(Collected data)

• • •

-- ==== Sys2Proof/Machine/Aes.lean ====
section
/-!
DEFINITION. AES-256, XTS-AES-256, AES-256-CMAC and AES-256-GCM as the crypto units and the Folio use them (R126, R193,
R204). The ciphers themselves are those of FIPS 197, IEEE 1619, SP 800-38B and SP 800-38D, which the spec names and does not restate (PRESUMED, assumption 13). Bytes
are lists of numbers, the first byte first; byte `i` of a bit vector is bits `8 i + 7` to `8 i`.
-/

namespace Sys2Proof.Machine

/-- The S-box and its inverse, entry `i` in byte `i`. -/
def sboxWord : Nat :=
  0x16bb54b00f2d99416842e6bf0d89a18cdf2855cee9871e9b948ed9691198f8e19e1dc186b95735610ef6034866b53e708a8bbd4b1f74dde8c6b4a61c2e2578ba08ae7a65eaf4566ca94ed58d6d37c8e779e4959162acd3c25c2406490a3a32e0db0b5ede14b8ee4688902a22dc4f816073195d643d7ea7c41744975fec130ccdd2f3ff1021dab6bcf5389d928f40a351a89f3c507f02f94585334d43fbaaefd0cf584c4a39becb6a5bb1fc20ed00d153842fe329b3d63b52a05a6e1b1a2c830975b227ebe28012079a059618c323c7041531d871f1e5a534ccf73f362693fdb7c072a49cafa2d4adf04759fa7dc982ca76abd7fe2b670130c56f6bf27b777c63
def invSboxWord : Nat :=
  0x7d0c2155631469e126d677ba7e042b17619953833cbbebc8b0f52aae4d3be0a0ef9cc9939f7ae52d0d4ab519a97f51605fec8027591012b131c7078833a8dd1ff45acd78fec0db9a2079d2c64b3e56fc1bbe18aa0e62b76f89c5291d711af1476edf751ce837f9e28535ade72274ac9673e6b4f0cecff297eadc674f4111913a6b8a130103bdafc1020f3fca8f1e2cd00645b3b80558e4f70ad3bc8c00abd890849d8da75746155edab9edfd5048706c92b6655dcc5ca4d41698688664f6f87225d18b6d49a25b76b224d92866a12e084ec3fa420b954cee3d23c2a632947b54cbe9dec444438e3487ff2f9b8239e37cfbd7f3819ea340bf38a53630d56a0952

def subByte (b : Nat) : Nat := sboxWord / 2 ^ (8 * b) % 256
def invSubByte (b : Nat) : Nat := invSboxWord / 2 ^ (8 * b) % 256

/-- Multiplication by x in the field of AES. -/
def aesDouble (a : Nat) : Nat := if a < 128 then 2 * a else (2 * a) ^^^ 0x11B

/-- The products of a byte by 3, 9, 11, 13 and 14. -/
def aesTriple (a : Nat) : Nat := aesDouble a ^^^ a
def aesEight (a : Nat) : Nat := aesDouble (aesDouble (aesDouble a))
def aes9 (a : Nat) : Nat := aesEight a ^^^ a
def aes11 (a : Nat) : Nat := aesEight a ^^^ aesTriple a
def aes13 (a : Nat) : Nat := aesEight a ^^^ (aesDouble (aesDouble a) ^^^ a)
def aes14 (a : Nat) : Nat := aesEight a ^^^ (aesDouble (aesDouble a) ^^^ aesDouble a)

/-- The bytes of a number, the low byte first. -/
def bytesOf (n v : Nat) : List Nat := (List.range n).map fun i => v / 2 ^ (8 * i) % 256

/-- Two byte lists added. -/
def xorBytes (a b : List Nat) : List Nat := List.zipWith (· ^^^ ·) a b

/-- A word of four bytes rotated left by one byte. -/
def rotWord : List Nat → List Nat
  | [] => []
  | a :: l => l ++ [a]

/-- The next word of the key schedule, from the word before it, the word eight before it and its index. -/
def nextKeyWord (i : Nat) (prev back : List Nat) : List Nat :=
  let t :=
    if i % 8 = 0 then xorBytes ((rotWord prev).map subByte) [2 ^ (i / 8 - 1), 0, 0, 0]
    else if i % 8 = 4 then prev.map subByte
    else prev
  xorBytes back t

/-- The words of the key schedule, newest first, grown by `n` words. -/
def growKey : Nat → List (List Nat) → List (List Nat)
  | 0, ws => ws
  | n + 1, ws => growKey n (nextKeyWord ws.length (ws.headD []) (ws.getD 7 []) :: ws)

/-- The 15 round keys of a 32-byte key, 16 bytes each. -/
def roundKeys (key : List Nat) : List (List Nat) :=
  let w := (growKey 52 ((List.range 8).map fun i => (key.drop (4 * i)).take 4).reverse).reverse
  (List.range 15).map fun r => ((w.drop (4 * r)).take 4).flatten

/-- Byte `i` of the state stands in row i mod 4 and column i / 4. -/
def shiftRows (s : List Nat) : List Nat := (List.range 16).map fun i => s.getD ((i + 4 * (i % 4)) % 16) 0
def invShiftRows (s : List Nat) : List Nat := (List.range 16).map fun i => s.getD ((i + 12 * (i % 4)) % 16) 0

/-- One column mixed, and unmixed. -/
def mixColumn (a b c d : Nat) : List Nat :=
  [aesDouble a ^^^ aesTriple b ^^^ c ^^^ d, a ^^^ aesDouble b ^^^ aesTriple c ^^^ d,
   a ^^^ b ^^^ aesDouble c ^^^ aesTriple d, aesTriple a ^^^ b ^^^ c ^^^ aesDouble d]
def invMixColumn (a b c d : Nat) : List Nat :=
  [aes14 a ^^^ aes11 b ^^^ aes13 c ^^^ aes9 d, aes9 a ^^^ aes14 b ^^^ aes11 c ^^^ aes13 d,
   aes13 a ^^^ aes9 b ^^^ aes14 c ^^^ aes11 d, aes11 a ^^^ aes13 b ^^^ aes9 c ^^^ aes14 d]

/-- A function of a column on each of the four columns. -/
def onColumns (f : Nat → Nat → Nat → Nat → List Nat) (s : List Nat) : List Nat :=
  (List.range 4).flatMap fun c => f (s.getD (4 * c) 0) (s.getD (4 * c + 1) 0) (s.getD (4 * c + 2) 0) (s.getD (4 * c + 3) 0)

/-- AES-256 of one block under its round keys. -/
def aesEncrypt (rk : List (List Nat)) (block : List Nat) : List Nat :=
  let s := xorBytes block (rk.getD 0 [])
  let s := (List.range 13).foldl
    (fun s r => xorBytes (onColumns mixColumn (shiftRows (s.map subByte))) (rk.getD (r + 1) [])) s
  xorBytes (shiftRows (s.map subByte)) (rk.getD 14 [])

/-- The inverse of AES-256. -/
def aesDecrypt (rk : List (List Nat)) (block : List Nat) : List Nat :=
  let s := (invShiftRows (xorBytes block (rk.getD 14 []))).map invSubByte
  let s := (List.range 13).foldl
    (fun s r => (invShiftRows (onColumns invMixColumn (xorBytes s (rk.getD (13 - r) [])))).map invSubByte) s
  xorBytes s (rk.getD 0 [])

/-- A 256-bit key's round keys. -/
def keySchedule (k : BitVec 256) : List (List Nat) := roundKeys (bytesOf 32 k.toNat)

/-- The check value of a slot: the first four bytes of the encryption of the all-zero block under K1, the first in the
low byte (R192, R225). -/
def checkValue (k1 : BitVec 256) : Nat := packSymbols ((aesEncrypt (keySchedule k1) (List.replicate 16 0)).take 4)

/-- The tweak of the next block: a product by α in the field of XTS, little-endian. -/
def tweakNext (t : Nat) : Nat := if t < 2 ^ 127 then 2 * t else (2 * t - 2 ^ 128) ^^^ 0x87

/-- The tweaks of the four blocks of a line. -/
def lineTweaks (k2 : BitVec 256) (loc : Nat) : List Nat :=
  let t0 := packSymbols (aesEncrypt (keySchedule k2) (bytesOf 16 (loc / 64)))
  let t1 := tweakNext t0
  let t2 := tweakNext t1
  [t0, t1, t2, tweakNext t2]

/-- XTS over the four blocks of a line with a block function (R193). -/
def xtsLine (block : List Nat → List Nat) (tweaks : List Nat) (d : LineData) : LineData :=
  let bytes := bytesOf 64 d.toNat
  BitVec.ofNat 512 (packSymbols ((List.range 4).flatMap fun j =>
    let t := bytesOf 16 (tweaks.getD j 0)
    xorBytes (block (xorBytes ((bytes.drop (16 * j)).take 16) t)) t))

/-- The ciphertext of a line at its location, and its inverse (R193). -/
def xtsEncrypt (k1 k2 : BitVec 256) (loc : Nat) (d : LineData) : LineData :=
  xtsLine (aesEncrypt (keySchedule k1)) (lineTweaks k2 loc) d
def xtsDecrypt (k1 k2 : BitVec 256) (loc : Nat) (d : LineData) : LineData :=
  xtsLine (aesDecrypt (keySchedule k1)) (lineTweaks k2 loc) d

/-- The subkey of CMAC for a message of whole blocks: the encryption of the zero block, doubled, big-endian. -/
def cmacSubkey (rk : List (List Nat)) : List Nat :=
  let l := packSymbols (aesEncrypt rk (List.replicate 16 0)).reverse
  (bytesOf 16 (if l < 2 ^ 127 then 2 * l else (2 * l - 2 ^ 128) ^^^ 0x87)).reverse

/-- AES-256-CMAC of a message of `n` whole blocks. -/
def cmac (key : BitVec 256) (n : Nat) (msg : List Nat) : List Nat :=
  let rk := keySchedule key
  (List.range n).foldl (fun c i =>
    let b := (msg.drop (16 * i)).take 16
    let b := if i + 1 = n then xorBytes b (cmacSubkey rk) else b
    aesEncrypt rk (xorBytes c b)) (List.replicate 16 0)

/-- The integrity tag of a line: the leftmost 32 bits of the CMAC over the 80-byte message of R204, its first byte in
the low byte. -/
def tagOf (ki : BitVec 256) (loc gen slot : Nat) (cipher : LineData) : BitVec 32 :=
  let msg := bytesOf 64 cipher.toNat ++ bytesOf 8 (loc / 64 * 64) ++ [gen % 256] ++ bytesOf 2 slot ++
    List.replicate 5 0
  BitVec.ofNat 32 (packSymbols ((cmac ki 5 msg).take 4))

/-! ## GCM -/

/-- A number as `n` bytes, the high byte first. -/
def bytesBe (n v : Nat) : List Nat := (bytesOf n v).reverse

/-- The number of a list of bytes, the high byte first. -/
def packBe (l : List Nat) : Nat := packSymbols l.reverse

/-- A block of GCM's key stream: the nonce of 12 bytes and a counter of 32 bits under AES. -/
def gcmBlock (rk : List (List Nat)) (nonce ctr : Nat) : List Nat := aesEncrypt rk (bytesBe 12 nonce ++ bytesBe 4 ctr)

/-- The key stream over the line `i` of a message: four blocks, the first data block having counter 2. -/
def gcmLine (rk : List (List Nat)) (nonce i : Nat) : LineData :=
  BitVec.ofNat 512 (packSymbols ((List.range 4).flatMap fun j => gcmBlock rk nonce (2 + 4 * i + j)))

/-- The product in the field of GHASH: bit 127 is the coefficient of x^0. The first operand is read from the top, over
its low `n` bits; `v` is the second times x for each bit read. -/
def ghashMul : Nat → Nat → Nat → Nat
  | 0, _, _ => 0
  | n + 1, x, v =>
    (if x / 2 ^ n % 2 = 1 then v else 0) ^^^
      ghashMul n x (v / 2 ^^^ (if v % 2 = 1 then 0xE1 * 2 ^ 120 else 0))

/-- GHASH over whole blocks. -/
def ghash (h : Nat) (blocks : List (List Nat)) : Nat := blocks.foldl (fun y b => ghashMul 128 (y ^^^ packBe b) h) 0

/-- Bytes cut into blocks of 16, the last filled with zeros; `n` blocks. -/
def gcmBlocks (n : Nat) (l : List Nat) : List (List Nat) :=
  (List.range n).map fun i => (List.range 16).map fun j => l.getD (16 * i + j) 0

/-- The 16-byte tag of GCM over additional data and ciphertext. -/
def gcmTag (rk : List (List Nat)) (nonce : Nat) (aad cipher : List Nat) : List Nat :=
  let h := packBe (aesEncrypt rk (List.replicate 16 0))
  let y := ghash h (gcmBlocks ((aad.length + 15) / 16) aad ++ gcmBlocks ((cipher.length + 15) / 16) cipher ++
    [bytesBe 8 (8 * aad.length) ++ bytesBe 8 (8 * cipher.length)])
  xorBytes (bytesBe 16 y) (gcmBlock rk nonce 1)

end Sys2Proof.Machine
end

• • •

Among the lines above, show every one that contains the string "Machine".

-- ==== Sys2Proof/Machine/Aes.lean ====
namespace Sys2Proof.Machine
end Sys2Proof.Machine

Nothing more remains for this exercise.